RochesterVermont is justifiably proud of their own local products. I'm sitting here sniffing soap. It's Vermont Soap -- oatmeal lavender with organic oils made in Middlebury. When I told the man in Seasoned Books in Rochester (where I was having a delicious lunch) that I was going to do a story including products made in Vermont his face lit up and he went off to the display to procure the enticing soap. On the back there's a story. It takes nearly a month to craft a bar of Vermont Soap. Each aromatherapy bar is handmade in small batches in our shop in Middlebury. The soap is wire cut and cured for almost a month before packing. And creating a soap suitable for sensitive skin. Certified organic by Vermont Organic Farmers and USDA approved.Tiny Rochester boasts not only the delicious cafe in Seasoned Books, there's also a wonderful potter. Judy Jensen Clay Studio offers charming, innovative pottery, but hats as well.

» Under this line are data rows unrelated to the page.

-- ==== Sys2Proof/Laws/State.lean ====
section
/-! SUPPORT. Each field of the state, and of a group, after each update of them: what the update leaves alone. -/

namespace Sys2Proof.Machine

/-! ### putGroup -/

@[simp] theorem putGroup_powered (s : State) (g : Group) : (putGroup s g).powered = s.powered := rfl
@[simp] theorem putGroup_booted (s : State) (g : Group) : (putGroup s g).booted = s.booted := rfl
@[simp] theorem putGroup_bootstat (s : State) (g : Group) : (putGroup s g).bootstat = s.bootstat := rfl
@[simp] theorem putGroup_linkUp (s : State) (g : Group) : (putGroup s g).linkUp = s.linkUp := rfl
@[simp] theorem putGroup_fused (s : State) (g : Group) : (putGroup s g).fused = s.fused := rfl
@[simp] theorem putGroup_fwHash (s : State) (g : Group) : (putGroup s g).fwHash = s.fwHash := rfl
@[simp] theorem putGroup_fwVersion (s : State) (g : Group) : (putGroup s g).fwVersion = s.fwVersion := rfl
@[simp] theorem putGroup_now (s : State) (g : Group) : (putGroup s g).now = s.now := rfl
@[simp] theorem putGroup_dies (s : State) (g : Group) : (putGroup s g).dies = s.dies := rfl
@[simp] theorem putGroup_cores (s : State) (g : Group) : (putGroup s g).cores = s.cores := rfl
@[simp] theorem putGroup_quads (s : State) (g : Group) : (putGroup s g).quads = s.quads := rfl
@[simp] theorem putGroup_parts (s : State) (g : Group) : (putGroup s g).parts = s.parts := rfl
@[simp] theorem putGroup_grids (s : State) (g : Group) : (putGroup s g).grids = s.grids := rfl
@[simp] theorem putGroup_jobs (s : State) (g : Group) : (putGroup s g).jobs = s.jobs := rfl
@[simp] theorem putGroup_teams (s : State) (g : Group) : (putGroup s g).teams = s.teams := rfl
@[simp] theorem putGroup_threads (s : State) (g : Group) : (putGroup s g).threads = s.threads := rfl
@[simp] theorem putGroup_ops (s : State) (g : Group) : (putGroup s g).ops = s.ops := rfl
@[simp] theorem putGroup_homes (s : State) (g : Group) : (putGroup s g).homes = s.homes := rfl
@[simp] theorem putGroup_posted (s : State) (g : Group) : (putGroup s g).posted = s.posted := rfl
@[simp] theorem putGroup_bad (s : State) (g : Group) : (putGroup s g).bad = s.bad := rfl
@[simp] theorem putGroup_funcs (s : State) (g : Group) : (putGroup s g).funcs = s.funcs := rfl
@[simp] theorem putGroup_gddr (s : State) (g : Group) : (putGroup s g).gddr = s.gddr := rfl
@[simp] theorem putGroup_hostMem (s : State) (g : Group) : (putGroup s g).hostMem = s.hostMem := rfl
@[simp] theorem putGroup_peerMem (s : State) (g : Group) : (putGroup s g).peerMem = s.peerMem := rfl
@[simp] theorem putGroup_nvme (s : State) (g : Group) : (putGroup s g).nvme = s.nvme := rfl
@[simp] theorem putGroup_nvmePresent (s : State) (g : Group) : (putGroup s g).nvmePresent = s.nvmePresent := rfl
@[simp] theorem putGroup_flash (s : State) (g : Group) : (putGroup s g).flash = s.flash := rfl
@[simp] theorem putGroup_agenda (s : State) (g : Group) : (putGroup s g).agenda = s.agenda := rfl
@[simp] theorem putGroup_cur (s : State) (g : Group) : (putGroup s g).cur = s.cur := rfl
@[simp] theorem putGroup_fresh (s : State) (g : Group) : (putGroup s g).fresh = s.fresh := rfl
@[simp] theorem putGroup_nextId (s : State) (g : Group) : (putGroup s g).nextId = s.nextId := rfl
@[simp] theorem putGroup_turn (s : State) (g : Group) : (putGroup s g).turn = s.turn := rfl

Vermont FreshNothing epitomizes the focus on local products like Vermont Fresh, a partnership among farmers, chefs, restaurants and consumers. Started to preserve the family farms that dot the verdant countryside, the Vermont Fresh Network has ended up creating a community of producers, chefs, restaurants, and families who buy local, organic, and fresh. In addition the meats come from humanely raised farm animals.Seasoned Books is part of the Vermont Fresh network as is American Flatbread and other restaurants and inns. One of my favorite activities soon became quizzing the folks I met who were part of the network as to where they get their foods. They always reeled off a list of local sources. Just try that in any other place in the country. So, Lareau Farm Inn, and American Flatbread restaurant next door get their eggs, beef, chicken, and pork from Gaylord Farms. The milk is Vermont milk from Booth Brothers. The sausage is made by Vermont Folks. The cheese can come from Cabot, Shelburne Farms, Lazy Lady, or the Three Shepherds. But the chevre comes from Vermont Butter & Cheese Company. Produce? Some from Gaylord Farms, some from Dave Hartshorn's Santa Davida Farms. I buy my food from the local supermarket part of a chain of stores across the country. They buy their products from all over the world. But in a small corner of the United States, Vermont has created a place where folks can tell you exactly where their products come from. Even their soaps and cleaning supplies.